#### GIVEN RECORDS

/-! ### writePixel -/

@[simp] theorem State.writePixel_v (px : Fin 64) (py : Fin 32) (b : Bool) : (s.writePixel px py b).v = s.v := rfl
@[simp] theorem State.writePixel_i (px : Fin 64) (py : Fin 32) (b : Bool) : (s.writePixel px py b).i = s.i := rfl
@[simp] theorem State.writePixel_pc (px : Fin 64) (py : Fin 32) (b : Bool) : (s.writePixel px py b).pc = s.pc := rfl
@[simp] theorem State.writePixel_dt (px : Fin 64) (py : Fin 32) (b : Bool) : (s.writePixel px py b).dt = s.dt := rfl
@[simp] theorem State.writePixel_st (px : Fin 64) (py : Fin 32) (b : Bool) : (s.writePixel px py b).st = s.st := rfl
@[simp] theorem State.writePixel_mem (px : Fin 64) (py : Fin 32) (b : Bool) : (s.writePixel px py b).mem = s.mem := rfl
@[simp] theorem State.writePixel_stack (px : Fin 64) (py : Fin 32) (b : Bool) : (s.writePixel px py b).stack = s.stack := rfl
@[simp] theorem State.writePixel_dirty (px : Fin 64) (py : Fin 32) (b : Bool) : (s.writePixel px py b).dirty = true := rfl
@[simp] theorem State.writePixel_keys (px : Fin 64) (py : Fin 32) (b : Bool) : (s.writePixel px py b).keys = s.keys := rfl
@[simp] theorem State.writePixel_fault (px : Fin 64) (py : Fin 32) (b : Bool) : (s.writePixel px py b).fault = s.fault := rfl
@[simp] theorem State.writePixel_params (px : Fin 64) (py : Fin 32) (b : Bool) : (s.writePixel px py b).params = s.params := rfl
@[simp] theorem State.writePixel_rnd (px : Fin 64) (py : Fin 32) (b : Bool) : (s.writePixel px py b).rnd = s.rnd := rfl
@[simp] theorem State.writePixel_keyPick (px : Fin 64) (py : Fin 32) (b : Bool) : (s.writePixel px py b).keyPick = s.keyPick := rfl

/-! ### clearDisplay -/

@[simp] theorem State.clearDisplay_v : (s.clearDisplay).v = s.v := rfl
@[simp] theorem State.clearDisplay_i : (s.clearDisplay).i = s.i := rfl
@[simp] theorem State.clearDisplay_pc : (s.clearDisplay).pc = s.pc := rfl
@[simp] theorem State.clearDisplay_dt : (s.clearDisplay).dt = s.dt := rfl
@[simp] theorem State.clearDisplay_st : (s.clearDisplay).st = s.st := rfl
@[simp] theorem State.clearDisplay_mem : (s.clearDisplay).mem = s.mem := rfl
@[simp] theorem State.clearDisplay_stack : (s.clearDisplay).stack = s.stack := rfl
@[simp] theorem State.clearDisplay_disp : (s.clearDisplay).disp = Display.blank := rfl
@[simp] theorem State.clearDisplay_dirty : (s.clearDisplay).dirty = true := rfl
@[simp] theorem State.clearDisplay_keys : (s.clearDisplay).keys = s.keys := rfl
@[simp] theorem State.clearDisplay_fault : (s.clearDisplay).fault = s.fault := rfl
@[simp] theorem State.clearDisplay_params : (s.clearDisplay).params = s.params := rfl
@[simp] theorem State.clearDisplay_rnd : (s.clearDisplay).rnd = s.rnd := rfl
@[simp] theorem State.clearDisplay_keyPick : (s.clearDisplay).keyPick = s.keyPick := rfl

/-! ### drawRnd -/

@[simp] theorem State.drawRnd_v : (s.drawRnd).v = s.v := rfl
@[simp] theorem State.drawRnd_i : (s.drawRnd).i = s.i := rfl
@[simp] theorem State.drawRnd_pc : (s.drawRnd).pc = s.pc := rfl
@[simp] theorem State.drawRnd_dt : (s.drawRnd).dt = s.dt := rfl
@[simp] theorem State.drawRnd_st : (s.drawRnd).st = s.st := rfl
@[simp] theorem State.drawRnd_mem : (s.drawRnd).mem = s.mem := rfl
@[simp] theorem State.drawRnd_stack : (s.drawRnd).stack = s.stack := rfl
@[simp] theorem State.drawRnd_disp : (s.drawRnd).disp = s.disp := rfl
@[simp] theorem State.drawRnd_dirty : (s.drawRnd).dirty = s.dirty := rfl
@[simp] theorem State.drawRnd_keys : (s.drawRnd).keys = s.keys := rfl
@[simp] theorem State.drawRnd_fault : (s.drawRnd).fault = s.fault := rfl
@[simp] theorem State.drawRnd_params : (s.drawRnd).params = s.params := rfl
@[simp] theorem State.drawRnd_rnd : (s.drawRnd).rnd = s.rnd.advance := rfl
@[simp] theorem State.drawRnd_keyPick : (s.drawRnd).keyPick = s.keyPick := rfl

/-! ### drawKeyPick -/

@[simp] theorem State.drawKeyPick_v : (s.drawKeyPick).v = s.v := rfl
@[simp] theorem State.drawKeyPick_i : (s.drawKeyPick).i = s.i := rfl
@[simp] theorem State.drawKeyPick_pc : (s.drawKeyPick).pc = s.pc := rfl
@[simp] theorem State.drawKeyPick_dt : (s.drawKeyPick).dt = s.dt := rfl
@[simp] theorem State.drawKeyPick_st : (s.drawKeyPick).st = s.st := rfl
@[simp] theorem State.drawKeyPick_mem : (s.drawKeyPick).mem = s.mem := rfl
@[simp] theorem State.drawKeyPick_stack : (s.drawKeyPick).stack = s.stack := rfl
@[simp] theorem State.drawKeyPick_disp : (s.drawKeyPick).disp = s.disp := rfl
@[simp] theorem State.drawKeyPick_dirty : (s.drawKeyPick).dirty = s.dirty := rfl
@[simp] theorem State.drawKeyPick_keys : (s.drawKeyPick).keys = s.keys := rfl
@[simp] theorem State.drawKeyPick_fault : (s.drawKeyPick).fault = s.fault := rfl
@[simp] theorem State.drawKeyPick_params : (s.drawKeyPick).params = s.params := rfl
@[simp] theorem State.drawKeyPick_rnd : (s.drawKeyPick).rnd = s.rnd := rfl
@[simp] theorem State.drawKeyPick_keyPick : (s.drawKeyPick).keyPick = s.keyPick.advance := rfl

/-! ### tick -/

@[simp] theorem State.tick_v : (s.tick).v = s.v := rfl
@[simp] theorem State.tick_i : (s.tick).i = s.i := rfl
@[simp] theorem State.tick_pc : (s.tick).pc = s.pc := rfl
@[simp] theorem State.tick_dt : (s.tick).dt = tickDown s.dt := rfl
@[simp] theorem State.tick_st : (s.tick).st = tickDown s.st := rfl
@[simp] theorem State.tick_mem : (s.tick).mem = s.mem := rfl
@[simp] theorem State.tick_stack : (s.tick).stack = s.stack := rfl
@[simp] theorem State.tick_disp : (s.tick).disp = s.disp := rfl
@[simp] theorem State.tick_dirty : (s.tick).dirty = s.dirty := rfl
@[simp] theorem State.tick_keys : (s.tick).keys = s.keys := rfl
@[simp] theorem State.tick_fault : (s.tick).fault = s.fault := rfl
@[simp] theorem State.tick_params : (s.tick).params = s.params := rfl
@[simp] theorem State.tick_rnd : (s.tick).rnd = s.rnd := rfl
@[simp] theorem State.tick_keyPick : (s.tick).keyPick = s.keyPick := rfl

########

Give back the complete material verbatim.

/-! ### writePixel -/

@[simp] theorem State.writePixel_v (px : Fin 64) (py : Fin 32) (b : Bool) : (s.writePixel px py b).v = s.v := rfl
@[simp] theorem State.writePixel_i (px : Fin 64) (py : Fin 32) (b : Bool) : (s.writePixel px py b).i = s.i := rfl
@[simp] theorem State.writePixel_pc (px : Fin 64) (py : Fin 32) (b : Bool) : (s.writePixel px py b).pc = s.pc := rfl
@[simp] theorem State.writePixel_dt (px : Fin 64) (py : Fin 32) (b : Bool) : (s.writePixel px py b).dt = s.dt := rfl
@[simp] theorem State.writePixel_st (px : Fin 64) (py : Fin 32) (b : Bool) : (s.writePixel px py b).st = s.st := rfl
@[simp] theorem State.writePixel_mem (px : Fin 64) (py : Fin 32) (b : Bool) : (s.writePixel px py b).mem = s.mem := rfl
@[simp] theorem State.writePixel_stack (px : Fin 64) (py : Fin 32) (b : Bool) : (s.writePixel px py b).stack = s.stack := rfl
@[simp] theorem State.writePixel_dirty (px : Fin 64) (py : Fin 32) (b : Bool) : (s.writePixel px py b).dirty = true := rfl
@[simp] theorem State.writePixel_keys (px : Fin 64) (py : Fin 32) (b : Bool) : (s.writePixel px py b).keys = s.keys := rfl
@[simp] theorem State.writePixel_fault (px : Fin 64) (py : Fin 32) (b : Bool) : (s.writePixel px py b).fault = s.fault := rfl
@[simp] theorem State.writePixel_params (px : Fin 64) (py : Fin 32) (b : Bool) : (s.writePixel px py b).params = s.params := rfl
@[simp] theorem State.writePixel_rnd (px : Fin 64) (py : Fin 32) (b : Bool) : (s.writePixel px py b).rnd = s.rnd := rfl
@[simp] theorem State.writePixel_keyPick (px : Fin 64) (py : Fin 32) (b : Bool) : (s.writePixel px py b).keyPick = s.keyPick := rfl

/-! ### clearDisplay -/

@[simp] theorem State.clearDisplay_v : (s.clearDisplay).v = s.v := rfl
@[simp] theorem State.clearDisplay_i : (s.clearDisplay).i = s.i := rfl
@[simp] theorem State.clearDisplay_pc : (s.clearDisplay).pc = s.pc := rfl
@[simp] theorem State.clearDisplay_dt : (s.clearDisplay).dt = s.dt := rfl
@[simp] theorem State.clearDisplay_st : (s.clearDisplay).st = s.st := rfl
@[simp] theorem State.clearDisplay_mem : (s.clearDisplay).mem = s.mem := rfl
@[simp] theorem State.clearDisplay_stack : (s.clearDisplay).stack = s.stack := rfl
@[simp] theorem State.clearDisplay_disp : (s.clearDisplay).disp = Display.blank := rfl
@[simp] theorem State.clearDisplay_dirty : (s.clearDisplay).dirty = true := rfl
@[simp] theorem State.clearDisplay_keys : (s.clearDisplay).keys = s.keys := rfl
@[simp] theorem State.clearDisplay_fault : (s.clearDisplay).fault = s.fault := rfl
@[simp] theorem State.clearDisplay_params : (s.clearDisplay).params = s.params := rfl
@[simp] theorem State.clearDisplay_rnd : (s.clearDisplay).rnd = s.rnd := rfl
@[simp] theorem State.clearDisplay_keyPick : (s.clearDisplay).keyPick = s.keyPick := rfl

/-! ### drawRnd -/

@[simp] theorem State.drawRnd_v : (s.drawRnd).v = s.v := rfl
@[simp] theorem State.drawRnd_i : (s.drawRnd).i = s.i := rfl
@[simp] theorem State.drawRnd_pc : (s.drawRnd).pc = s.pc := rfl
@[simp] theorem State.drawRnd_dt : (s.drawRnd).dt = s.dt := rfl
@[simp] theorem State.drawRnd_st : (s.drawRnd).st = s.st := rfl
@[simp] theorem State.drawRnd_mem : (s.drawRnd).mem = s.mem := rfl
@[simp] theorem State.drawRnd_stack : (s.drawRnd).stack = s.stack := rfl
@[simp] theorem State.drawRnd_disp : (s.drawRnd).disp = s.disp := rfl
@[simp] theorem State.drawRnd_dirty : (s.drawRnd).dirty = s.dirty := rfl
@[simp] theorem State.drawRnd_keys : (s.drawRnd).keys = s.keys := rfl
@[simp] theorem State.drawRnd_fault : (s.drawRnd).fault = s.fault := rfl
@[simp] theorem State.drawRnd_params : (s.drawRnd).params = s.params := rfl
@[simp] theorem State.drawRnd_rnd : (s.drawRnd).rnd = s.rnd.advance := rfl
@[simp] theorem State.drawRnd_keyPick : (s.drawRnd).keyPick = s.keyPick := rfl

/-! ### drawKeyPick -/

@[simp] theorem State.drawKeyPick_v : (s.drawKeyPick).v = s.v := rfl
@[simp] theorem State.drawKeyPick_i : (s.drawKeyPick).i = s.i := rfl
@[simp] theorem State.drawKeyPick_pc : (s.drawKeyPick).pc = s.pc := rfl
@[simp] theorem State.drawKeyPick_dt : (s.drawKeyPick).dt = s.dt := rfl
@[simp] theorem State.drawKeyPick_st : (s.drawKeyPick).st = s.st := rfl
@[simp] theorem State.drawKeyPick_mem : (s.drawKeyPick).mem = s.mem := rfl
@[simp] theorem State.drawKeyPick_stack : (s.drawKeyPick).stack = s.stack := rfl
@[simp] theorem State.drawKeyPick_disp : (s.drawKeyPick).disp = s.disp := rfl
@[simp] theorem State.drawKeyPick_dirty : (s.drawKeyPick).dirty = s.dirty := rfl
@[simp] theorem State.drawKeyPick_keys : (s.drawKeyPick).keys = s.keys := rfl
@[simp] theorem State.drawKeyPick_fault : (s.drawKeyPick).fault = s.fault := rfl
@[simp] theorem State.drawKeyPick_params : (s.drawKeyPick).params = s.params := rfl
@[simp] theorem State.drawKeyPick_rnd : (s.drawKeyPick).rnd = s.rnd := rfl
@[simp] theorem State.drawKeyPick_keyPick : (s.drawKeyPick).keyPick = s.keyPick.advance := rfl

/-! ### tick -/

@[simp] theorem State.tick_v : (s.tick).v = s.v := rfl
@[simp] theorem State.tick_i : (s.tick).i = s.i := rfl
@[simp] theorem State.tick_pc : (s.tick).pc = s.pc := rfl
@[simp] theorem State.tick_dt : (s.tick).dt = tickDown s.dt := rfl
@[simp] theorem State.tick_st : (s.tick).st = tickDown s.st := rfl
@[simp] theorem State.tick_mem : (s.tick).mem = s.mem := rfl
@[simp] theorem State.tick_stack : (s.tick).stack = s.stack := rfl
@[simp] theorem State.tick_disp : (s.tick).disp = s.disp := rfl
@[simp] theorem State.tick_dirty : (s.tick).dirty = s.dirty := rfl
@[simp] theorem State.tick_keys : (s.tick).keys = s.keys := rfl
@[simp] theorem State.tick_fault : (s.tick).fault = s.fault := rfl
@[simp] theorem State.tick_params : (s.tick).params = s.params := rfl
@[simp] theorem State.tick_rnd : (s.tick).rnd = s.rnd := rfl
@[simp] theorem State.tick_keyPick : (s.tick).keyPick = s.keyPick := rfl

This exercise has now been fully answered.